-- ==== Sys2Proof/Laws/FramesMac.lean ====
section
/-! SUPPORT. Sys2Proof/Laws/FramesMac.lean: what each operation of Machine/Mac.lean may change. -/
set_option Elab.async false
set_option linter.unusedTactic false
set_option linter.unreachableTactic false
set_option linter.unnecessarySeqFocus false
namespace Sys2Proof.Machine

def State.countFrame_scope : Scope := ⟨[.evt, .tacc], [R.EVT_STAT], []⟩
theorem State.countFrame_within (s : State) (p base sizes : Nat) (bs : List Byte) : Within State.countFrame_scope s
    (State.countFrame s p base sizes bs) := by
  unfold State.countFrame
  repeat' first
    | (with_reducible assumption) | (with_reducible apply Within.refl) | lift_lets
    | (intro v; refine Within.cut (p := Within State.countFrame_scope s v) ?_ ?_; unfold v; rotate_left; clear_value v; intro hv)
    | (intro v; clear_value v) | intro v
    | (with_reducible apply Within.step (State.count_within ..); rotate_left; decide +kernel) | split

def State.notePaused_scope : Scope := ⟨[], [R.PRT_STAT], []⟩
theorem State.notePaused_within (s : State) (p : Nat) : Within State.notePaused_scope s (State.notePaused s p) := by
  unfold State.notePaused
  repeat' first
    | (with_reducible assumption) | (with_reducible apply Within.refl)
    | (with_reducible apply Within.step (State.wr_within ..); rotate_left; decide +kernel)
    | (with_reducible apply Within.each; rotate_left; intro x a hx; try beta_reduce; rotate_left)
    | (with_reducible apply Within.foldl; rotate_left; intro x a hx; try beta_reduce; rotate_left) | split

def State.setPause_scope : Scope := ⟨[.ports], [], []⟩
theorem State.setPause_within (s : State) (p c quanta : Nat) : Within State.setPause_scope s (State.setPause s p c
    quanta) := by
  unfold State.setPause
  repeat' first
    | (with_reducible assumption) | (with_reducible apply Within.refl) | lift_lets
    | (intro v; refine Within.cut (p := Within State.setPause_scope s v) ?_ ?_; unfold v; rotate_left; clear_value v; intro hv)
    | (intro v; clear_value v) | intro v
    | (with_reducible apply Within.step (State.updPort_within ..); rotate_left; decide +kernel) | split

def State.macSend_scope : Scope := ⟨[.ports, .out], [], []⟩
theorem State.macSend_within (s : State) (p : Nat) (o : Out) (k : RxKind) (bs : List Byte) : Within
    State.macSend_scope s (State.macSend s p o k bs) := by
  unfold State.macSend
  repeat' first
    | (with_reducible assumption) | (with_reducible apply Within.refl)
    | (with_reducible apply Within.step (State.updPort_within ..); rotate_left; decide +kernel)
    | (with_reducible apply Within.step (State.emit_within ..); rotate_left; decide +kernel) | split

def State.sendPfc_scope : Scope := ⟨[.evt, .tacc, .ports, .out], [R.PRT_STAT, R.EVT_STAT], []⟩
theorem State.sendPfc_within (s : State) (p : Nat) : Within State.sendPfc_scope s (State.sendPfc s p) := by
  unfold State.sendPfc
  repeat' first
    | (with_reducible assumption) | (with_reducible apply Within.refl) | lift_lets
    | (intro v; refine Within.cut (p := Within State.sendPfc_scope s v) ?_ ?_; unfold v; rotate_left; clear_value v; intro hv)
    | (intro v; clear_value v) | intro v
    | (with_reducible apply Within.step (State.updPort_within ..); rotate_left; decide +kernel)
    | (with_reducible apply Within.step (State.wr_within ..); rotate_left; decide +kernel)
    | (with_reducible apply Within.step (State.count_within ..); rotate_left; decide +kernel)
    | (with_reducible apply Within.step (State.countFrame_within ..); rotate_left; decide +kernel)
    | (with_reducible apply Within.step (State.macSend_within ..); rotate_left; decide +kernel)
    | (with_reducible apply Within.each; rotate_left; intro x a hx; try beta_reduce; rotate_left)
    | (with_reducible apply Within.foldl; rotate_left; intro x a hx; try beta_reduce; rotate_left) | split

def State.splitTx_scope : Scope := ⟨[.ports], [], []⟩
theorem State.splitTx_within (s : State) (p : Nat) : Within State.splitTx_scope s (State.splitTx s p) := by
  unfold State.splitTx
  repeat' first
    | (with_reducible assumption) | (with_reducible apply Within.refl)
    | (with_reducible apply Within.step (State.updPort_within ..); rotate_left; decide +kernel) | split

def State.startVerify_scope : Scope := ⟨[.ports, .out], [R.PRT_STAT], []⟩
theorem State.startVerify_within (s : State) (p : Nat) : Within State.startVerify_scope s (State.startVerify s p) :=
    by
  unfold State.startVerify
  repeat' first
    | (with_reducible assumption) | (with_reducible apply Within.refl)
    | (with_reducible apply Within.step (State.wr_within ..); rotate_left; decide +kernel)
    | (with_reducible apply Within.step (State.updPort_within ..); rotate_left; decide +kernel)
    | (with_reducible apply Within.step (State.macSend_within ..); rotate_left; decide +kernel) | split

def State.frameEdge_scope : Scope := ⟨[.ports, .out], [R.PRT_STAT], []⟩
theorem State.frameEdge_within (s : State) (p : Nat) : Within State.frameEdge_scope s (State.frameEdge s p) := by
  unfold State.frameEdge
  repeat' first
    | (with_reducible assumption) | (with_reducible apply Within.refl)
    | (with_reducible apply Within.step (State.updPort_within ..); rotate_left; decide +kernel)
    | (with_reducible apply Within.step (State.startVerify_within ..); rotate_left; decide +kernel) | split

def State.popHead_scope : Scope := ⟨[.fwd], [], []⟩
theorem State.popHead_within (s : State) (n : Nat) : Within State.popHead_scope s (State.popHead s n) := by
  unfold State.popHead
  repeat' first
    | (with_reducible assumption) | (with_reducible apply Within.refl)
    | (with_reducible apply Within.step (State.updQueue_within ..); rotate_left; decide +kernel) | split

def State.dequeued_scope : Scope := ⟨[.evt, .tacc, .ports, .fwd, .grn], [R.GRN_POOL_STAT, R.GRN_EVT_STAT, R.EVT_STAT],
    []⟩
theorem State.dequeued_within (s : State) (n : Nat) (f : Frame) : Within State.dequeued_scope s (State.dequeued s n f)
    := by
  unfold State.dequeued
  repeat' first
    | (with_reducible assumption) | (with_reducible apply Within.refl) | lift_lets
    | (intro v; refine Within.cut (p := Within State.dequeued_scope s v) ?_ ?_; unfold v; rotate_left; clear_value v; intro hv)
    | (intro v; clear_value v) | intro v
    | (with_reducible apply Within.step (State.count_within ..); rotate_left; decide +kernel)
    | (with_reducible apply Within.step (State.letGo_within ..); rotate_left; decide +kernel) | split

def State.startTx_scope : Scope := ⟨[.evt, .tacc, .ports, .fwd, .grn], [R.GRN_POOL_STAT, R.GRN_EVT_STAT, R.EVT_STAT],
    []⟩
theorem State.startTx_within (s : State) (p q : Nat) (e : QEnt) (dep : Inst) : Within State.startTx_scope s
    (State.startTx s p q e dep) := by
  unfold State.startTx
  repeat' first
    | (with_reducible assumption) | (with_reducible apply Within.refl) | lift_lets
    | (intro v; refine Within.cut (p := Within State.startTx_scope s v) ?_ ?_; unfold v; rotate_left; clear_value v; intro hv)
    | (intro v; clear_value v) | intro v
    | (with_reducible apply Within.step (State.popHead_within ..); rotate_left; decide +kernel)
    | (with_reducible apply Within.step (State.count_within ..); rotate_left; decide +kernel)
    | (with_reducible apply Within.step (State.dequeued_within ..); rotate_left; decide +kernel)
    | (with_reducible apply Within.step (State.updPort_within ..); rotate_left; decide +kernel) | split

def State.txReport_scope : Scope := ⟨[.tb], [], []⟩
theorem State.txReport_within (s : State) (p : Nat) (t : Tx) (aborted : Bool) : Within State.txReport_scope s
    (State.txReport s p t aborted) := by
  unfold State.txReport
  repeat' first
    | (with_reducible assumption) | (with_reducible apply Within.refl)
    | (with_reducible apply Within.step (State.report_within ..); rotate_left; decide +kernel) | split

def State.flowTally_scope : Scope := ⟨[.evt, .tacc], [R.EVT_STAT], []⟩
theorem State.flowTally_within (s : State) (f : Frame) (len : Nat) : Within State.flowTally_scope s (State.flowTally s
    f len) := by
  unfold State.flowTally
  repeat' first
    | (with_reducible assumption) | (with_reducible apply Within.refl)
    | (with_reducible apply Within.step (State.count_within ..); rotate_left; decide +kernel) | split

def State.loopTx_scope : Scope := ⟨[.ports], [], []⟩
theorem State.loopTx_within (s : State) (p : Nat) (t : Tx) (bs : List Byte) : Within State.loopTx_scope s
    (State.loopTx s p t bs) := by
  unfold State.loopTx
  repeat' first
    | (with_reducible assumption) | (with_reducible apply Within.refl)
    | (with_reducible apply Within.step (State.updPort_within ..); rotate_left; decide +kernel) | split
--------
* Task item:
In the listing above, start at the line with "set_option linter.unusedTactic false", go on through the line with "def State.setPause_scope : Scope", and copy each of those lines exactly; leave out all the rest.

* Result of this task:
set_option linter.unusedTactic false
set_option linter.unreachableTactic false
set_option linter.unnecessarySeqFocus false
namespace Sys2Proof.Machine

def State.countFrame_scope : Scope := ⟨[.evt, .tacc], [R.EVT_STAT], []⟩
theorem State.countFrame_within (s : State) (p base sizes : Nat) (bs : List Byte) : Within State.countFrame_scope s
    (State.countFrame s p base sizes bs) := by
  unfold State.countFrame
  repeat' first
    | (with_reducible assumption) | (with_reducible apply Within.refl) | lift_lets
    | (intro v; refine Within.cut (p := Within State.countFrame_scope s v) ?_ ?_; unfold v; rotate_left; clear_value v; intro hv)
    | (intro v; clear_value v) | intro v
    | (with_reducible apply Within.step (State.count_within ..); rotate_left; decide +kernel) | split

def State.notePaused_scope : Scope := ⟨[], [R.PRT_STAT], []⟩
theorem State.notePaused_within (s : State) (p : Nat) : Within State.notePaused_scope s (State.notePaused s p) := by
  unfold State.notePaused
  repeat' first
    | (with_reducible assumption) | (with_reducible apply Within.refl)
    | (with_reducible apply Within.step (State.wr_within ..); rotate_left; decide +kernel)
    | (with_reducible apply Within.each; rotate_left; intro x a hx; try beta_reduce; rotate_left)
    | (with_reducible apply Within.foldl; rotate_left; intro x a hx; try beta_reduce; rotate_left) | split

def State.setPause_scope : Scope := ⟨[.ports], [], []⟩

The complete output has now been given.